**INSTRUCTIONS FOR THE TASK:**
Exactly the lines from the opening of the records through the line containing "(R74, R108). -/" should be copied, with both included.

⁂

-- ==== Sys2Proof/Machine/Slices.lean ====
section
/-! DEFINITION. Host slices: Type-C links, the handover of units, slice resets and the bus-powered profile (R69–R110, R691). -/

namespace Sys2Proof.Machine

/-! ## Links (R74, R77, R78, R109) -/

/-- CAP_TX and CAP_RX of a mode (R74); the DP modes take theirs from the trained lanes (R75). -/
def modeCap (m : Nat) : Nat × Nat :=
  match m with
  | 1 => (2400, 2400) | 2 => (3600, 1200) | 3 => (1200, 3600) | 4 => (1180, 1180) | 5 => (590, 590) | 6 => (590, 590)
  | 7 => (295, 295) | 8 => (590, 590) | 9 => (295, 295) | 10 => (120, 120) | _ => (0, 0)

/-- The generation that LINK_CTL and the profile allow: 0 Gen 2, 1 Gen 3, 2 Gen 4 (R78, R100, R108). -/
def maxGen (h : Hub) (n : Nat) : Nat := if busPowered h then 0 else min 2 (h.fget (F.link_LINK_CTL_MAX_GEN n))

/-- Asymmetric links are accepted (R77, R100). -/
def asymOk (h : Hub) (n : Nat) : Bool := h.is (F.link_LINK_CTL_ALLOW_ASYM n) && maxGen h n == 2

/-- The mode in which a link that could run `m` trains, under LINK_CTL and the profile. -/
def clampMode (h : Hub) (n m : Nat) : Nat :=
  let m := if usb4Mode m && !(h.is (F.link_LINK_CTL_USB4_EN n)) then (if m = 5 ∨ m = 7 then 9 else 8) else m
  let m := if (m = 2 ∨ m = 3) ∧ !(asymOk h n) then 1 else m
  let g := maxGen h n
  let m := if g = 0 then (if 1 ≤ m ∧ m ≤ 4 then 6 else if m = 5 then 7 else m)
    else if g = 1 ∧ 1 ≤ m ∧ m ≤ 3 then 4 else m
  if busPowered h ∧ m = 8 then 9 else m

/-- MODE takes a value, with the capacity of R74 and MODE_CHANGE (R109). -/
def setMode (h : Hub) (n m : Nat) : Hub :=
  let c := modeCap m
  let h' := ((h.fset (F.link_LINK_STATUS_MODE n) m).fset (F.link_CAP_CAP_TX n) c.1).fset (F.link_CAP_CAP_RX n) c.2
  let h' := if 4 ≤ n ∧ dpMode m then noteAltCap h' (n - 4) else h'
  if h.fget (F.link_LINK_STATUS_MODE n) = m then h' else h'.event (Page.link n) 2

def lstate (h : Hub) (n : Nat) : Nat := h.fget (F.link_LINK_STATUS_LSTATE n)

/-- LSTATE takes a value, and with it what the USB 3.2 link of mode 0xD carries (R74, R108). -/
def setLstate (h : Hub) (n l : Nat) : Hub :=
  let h := h.fset (F.link_LINK_STATUS_LSTATE n) l
  if 4 ≤ n then noteAltCap h (n - 4) else h

/-- The DP Alt Mode configuration of a port is in force: mode 0xC or 0xD (R75). -/
def altInForce (h : Hub) (n m : Nat) : Hub := setMode (setLstate h n 2) n m

/-- A training of a link starts (R78, R109): traffic stops until it ends. MODE keeps 0xD while the DP Alt Mode configuration is in
force, and the USB 3.2 link beside it trains; mode 0xC has no link to train. -/
def startTraining (h : Hub) (n : Nat) : Hub :=
  let m := h.fget (F.link_LINK_STATUS_MODE n)
  if !(h.present .link n) || lstate h n == 6 || m == 0xC then h
  else
    let h := if linkUp h n then (h.bump (F.link_ERR_RETRAINS n) 1).event (Page.link n) 3 else h
    let h := setLstate (if m = 0xD then h else setMode h n 0xE) n 1
    if n < 4 ∧ h.fget (F.slice_STATUS_ROUTER n) = 0 then h.fset (F.slice_STATUS_ROUTER n) 1 else h

/-- Everything that hangs on a port's link: floors, DVFS, bindings, the USB hubs and the hub's own entries. -/
def settleLinks (h : Hub) : Hub := settleUsb (settleDisplay (dvfsSettle h))

/-- LINK_CTL.RETRAIN reads 1 until the training it started ends. -/
def linkRetrain (h : Hub) (n : Nat) : Hub :=
  let h' := startTraining h n
  settleLinks (if lstate h' n = 1 then h'.flag (F.link_LINK_CTL_RETRAIN n) true else h')

def heldLink (n : Nat) (x : HeldStart) : Bool :=
  match x with
  | .link k _ _ => k == n
  | _ => false

/-- A link has no partner any more: down, or disabled where the port has no owner (R71). LINK_DOWN, of which R109 gives the name alone, is raised
also where a training that never came up ends so (DESIGN CHOICE, log 111). -/
def linkGone (h : Hub) (n : Nat) : Hub :=
  let was := lstate h n
  let h := (setMode (dropHeld h (heldLink n)) n 0).fset (F.link_LINK_STATUS_LSTATE n) (if 4 ≤ n && (unitOwner h (n - 4)).isNone then 6 else 0)
  let h := h.flag (F.link_LINK_CTL_RETRAIN n) false
  if was = 0 ∨ was = 6 then h else endUnfinished (h.event (Page.link n) 1) n

/-- The USB 3.2 link of a port in mode 0xD goes; the DP lanes stay (R75, R108). -/
def altLinkGone (h : Hub) (n : Nat) : Hub :=
  if h.fget (F.link_LINK_STATUS_MODE n) = 0xD ∧ lstate h n ≠ 0 then
    endUnfinished (((setLstate h n 0).flag (F.link_LINK_CTL_RETRAIN n) false).event (Page.link n) 1) n
  else h

/-- STATUS.ROUTER of a slice whose host link has just trained in a mode (R105). -/
def routerOf (h : Hub) (s m : Nat) : Nat :=
  let r := h.fget (F.slice_STATUS_ROUTER s)
  if r = 6 then 6 else if usb4Mode m then (if r = 3 then 3 else 2) else if usb3Mode m then 4 else if m = 0xB then 5 else r

/-! ## Handover (R88–R96) -/

/-- A release runs or has run its course, and no attach trains the unit's link. -/
def unitParked (h : Hub) (u : Nat) : Bool := unitReleased h u && !(h.unitSt u).attaching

⁂

**ANSWER AREA:**
-- ==== Sys2Proof/Machine/Slices.lean ====
section
/-! DEFINITION. Host slices: Type-C links, the handover of units, slice resets and the bus-powered profile (R69–R110, R691). -/

namespace Sys2Proof.Machine

/-! ## Links (R74, R77, R78, R109) -/

/-- CAP_TX and CAP_RX of a mode (R74); the DP modes take theirs from the trained lanes (R75). -/
def modeCap (m : Nat) : Nat × Nat :=
  match m with
  | 1 => (2400, 2400) | 2 => (3600, 1200) | 3 => (1200, 3600) | 4 => (1180, 1180) | 5 => (590, 590) | 6 => (590, 590)
  | 7 => (295, 295) | 8 => (590, 590) | 9 => (295, 295) | 10 => (120, 120) | _ => (0, 0)

/-- The generation that LINK_CTL and the profile allow: 0 Gen 2, 1 Gen 3, 2 Gen 4 (R78, R100, R108). -/
def maxGen (h : Hub) (n : Nat) : Nat := if busPowered h then 0 else min 2 (h.fget (F.link_LINK_CTL_MAX_GEN n))

/-- Asymmetric links are accepted (R77, R100). -/
def asymOk (h : Hub) (n : Nat) : Bool := h.is (F.link_LINK_CTL_ALLOW_ASYM n) && maxGen h n == 2

/-- The mode in which a link that could run `m` trains, under LINK_CTL and the profile. -/
def clampMode (h : Hub) (n m : Nat) : Nat :=
  let m := if usb4Mode m && !(h.is (F.link_LINK_CTL_USB4_EN n)) then (if m = 5 ∨ m = 7 then 9 else 8) else m
  let m := if (m = 2 ∨ m = 3) ∧ !(asymOk h n) then 1 else m
  let g := maxGen h n
  let m := if g = 0 then (if 1 ≤ m ∧ m ≤ 4 then 6 else if m = 5 then 7 else m)
    else if g = 1 ∧ 1 ≤ m ∧ m ≤ 3 then 4 else m
  if busPowered h ∧ m = 8 then 9 else m

/-- MODE takes a value, with the capacity of R74 and MODE_CHANGE (R109). -/
def setMode (h : Hub) (n m : Nat) : Hub :=
  let c := modeCap m
  let h' := ((h.fset (F.link_LINK_STATUS_MODE n) m).fset (F.link_CAP_CAP_TX n) c.1).fset (F.link_CAP_CAP_RX n) c.2
  let h' := if 4 ≤ n ∧ dpMode m then noteAltCap h' (n - 4) else h'
  if h.fget (F.link_LINK_STATUS_MODE n) = m then h' else h'.event (Page.link n) 2

def lstate (h : Hub) (n : Nat) : Nat := h.fget (F.link_LINK_STATUS_LSTATE n)

/-- LSTATE takes a value, and with it what the USB 3.2 link of mode 0xD carries (R74, R108). -/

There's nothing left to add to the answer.